** Data excerpts **
::::
-- ==== Sys2Proof/Tests/Slice0.lean ====
section
/-!
SUPPORT. Tests/Slice0.lean: the author's own tests: ill-formed terms that are refused, words of the spec's encodings that
decode to their instructions, small runs of one instruction, and for every statement a state and operands that meet its
hypotheses.
-/

namespace Sys2Proof.Tests

open Sys2Proof Sys2Proof.Machine

set_option Elab.async false

/-! ## Helpers -/

/-- A crew of the fixture, at steward level. -/
def w0 : Crew := Crew.new 1 0 (.slot 0 0) 0x200000 0xFFFFFFFF 0 0 2

/-- The fixture with its crew about to issue. -/
def m0 : State := { State.reset.withFetchWord 64 0 with cur := some 2 }

/-- The crew of a machine. -/
def me (s : State) : Crew := (s.crew? 2).getD w0

/-- The gang of a machine. -/
def gg (s : State) : Gang := (s.gang? 1).getD (Gang.new 0 fixGrid 0 0 0)

/-- `s` with name `n` bound, every lane of it `v`. -/
def named (s : State) (n count : Nat) (v : Word) : State :=
  (s.bindName 2 n count .bound).fillName 2 n (Vector.replicate 32 v)

/-- Names v1 to v4 bound, three reads each. -/
def m1 : State := named (named (named (named m0 1 3 5) 2 3 7) 3 3 9) 4 3 0

/-- `s` with its crew changed. -/
def withMe (s : State) (f : Crew → Crew) : State := s.setCrew 2 (f (me s))

/-- `s` with its gang changed. -/
def withGg (s : State) (f : Gang → Gang) : State := s.setGang 1 (f (gg s))

/-- `s` with scalar `k` of its crew `v`. -/
def scal (s : State) (k : Nat) (v : DWord) : State := withMe s fun w => { w with arch := w.arch.setScalar k v }

/-- Vector operands: v16 with count 1 from v1, v2, v3. -/
def o1 : Ops := ⟨⟨false, 0, false, false, 0⟩, 16, 1, 1, 2, 3, 0⟩

/-- Scalar operands: s16 from s1, s2, s3. -/
def o2 : Ops := ⟨⟨false, 0, true, false, 0⟩, 0xD0, 0, 0xC1, 0xC2, 0xC3, 0⟩

/-- No operands but an immediate. -/
def o3 (v : DWord) : Ops := ⟨⟨false, 0, false, false, 1⟩, 0, 0, 0, 0, 0, v⟩

def issuesB (s : State) (c : Nat) (w : Crew) (x : Ops) : Bool :=
  decide (s.cur = some c) && decide (s.crew? c = some w) && decide (w.marks = []) && decide (w.arch.act ≠ 0) && !w.empty
    && (!x.head.sw || !switchWaits w (s.core (s.coreOf w)).vs)

theorem issues_of {s : State} {c : Nat} {w : Crew} {x : Ops} (h : issuesB s c w x = true) : Issues s c w x := by
  unfold issuesB at h
  simp only [Bool.and_eq_true, decide_eq_true_eq, Bool.or_eq_true, Bool.not_eq_true'] at h
  obtain ⟨⟨⟨⟨⟨h1, h2⟩, h3⟩, h4⟩, h5⟩, h6⟩ := h
  exact ⟨h1, h2, h3, h4, h5, fun hs => h6.resolve_left (by rw [hs]; simp)⟩

/-- A crew with a tile, in a gang with the whole scratchpad. -/
def m2 : State := withGg (m1.claimedTile 2 0 0) fun g => { g with spLen := 0x60000 }

/-- Matrix operands at offset 0, tile 0. -/
def o4 (v : DWord) : Ops := ⟨⟨false, 0, false, false, 2⟩, 0, 0, 0xFF, 0xFF, 0, v⟩

/-- Tile 0 as source, a scalar of value 0 as the other. -/
def o5 : Ops := ⟨⟨false, 0, false, false, 0⟩, 16, 1, 0, 0xFF, 0, 0⟩

def ioS {α : Type} (r : Io α) : State := match r with
  | .ok s _ => s
  | _ => m0

def ioV {α : Type} (d : α) (r : Io α) : α := match r with
  | .ok _ v => v
  | _ => d

def ioIs {α : Type} [DecidableEq α] (r : Io α) (s : State) (v : α) : Bool := match r with
  | .ok t w => decide (t = s) && decide (w = v)
  | _ => false

theorem io_is {α : Type} [DecidableEq α] {r : Io α} {s : State} {v : α} (h : ioIs r s v = true) : r = .ok s v := by
  cases r <;> simp_all [ioIs]

def quS {α : Type} (r : QueueRes α) : State := match r with
  | .ok s _ => s
  | _ => m0

def quIs {α : Type} [DecidableEq α] (r : QueueRes α) (s : State) (v : α) : Bool := match r with
  | .ok t w => decide (t = s) && decide (w = v)
  | _ => false

theorem qu_is {α : Type} [DecidableEq α] {r : QueueRes α} {s : State} {v : α} (h : quIs r s v = true) : r = .ok s v := by
  cases r <;> simp_all [quIs]

def optD {α : Type} (d : α) (o : Option α) : α := o.getD d

theorem opt_is {α : Type} {o : Option α} {d : α} (h : o.isSome = true) : o = some (optD d o) := by
  cases o <;> simp_all [optD]

def okS (r : Except State State) : State := match r with
  | .ok s => s
  | .error _ => m0

def errS (r : Except State State) : State := match r with
  | .ok _ => m0
  | .error s => s

theorem ok_is {r : Except State State} (h : r.isOk = true) : r = .ok (okS r) := by
  cases r <;> simp_all [okS, Except.isOk, Except.toBool]

theorem err_is {r : Except State State} (h : r.isOk = false) : r = .error (errS r) := by
  cases r <;> simp_all [errS, Except.isOk, Except.toBool]

def plan0 : EngPlan := { what := .fork 0 0 0 0, tile := none, range := [] }

def exV (r : Checked EngPlan) : EngPlan := match r with
  | .ok p => p
  | .error _ => plan0

def exIs {α : Type} [DecidableEq α] (r : Checked α) (v : α) : Bool := match r with
  | .ok w => decide (w = v)
  | .error _ => false

theorem ex_is {α : Type} [DecidableEq α] {r : Checked α} {v : α} (h : exIs r v = true) : r = .ok v := by
  cases r <;> simp_all [exIs]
::::
** Work request **
Using the entries above, extract exactly the span from the line with "def m0 : State" to the line with "reads each. -/", both lines included; leave out everything else.

** The answer **
def m0 : State := { State.reset.withFetchWord 64 0 with cur := some 2 }

/-- The crew of a machine. -/
def me (s : State) : Crew := (s.crew? 2).getD w0

/-- The gang of a machine. -/
def gg (s : State) : Gang := (s.gang? 1).getD (Gang.new 0 fixGrid 0 0 0)

/-- `s` with name `n` bound, every lane of it `v`. -/
def named (s : State) (n count : Nat) (v : Word) : State :=
  (s.bindName 2 n count .bound).fillName 2 n (Vector.replicate 32 v)

/-- Names v1 to v4 bound, three reads each. -/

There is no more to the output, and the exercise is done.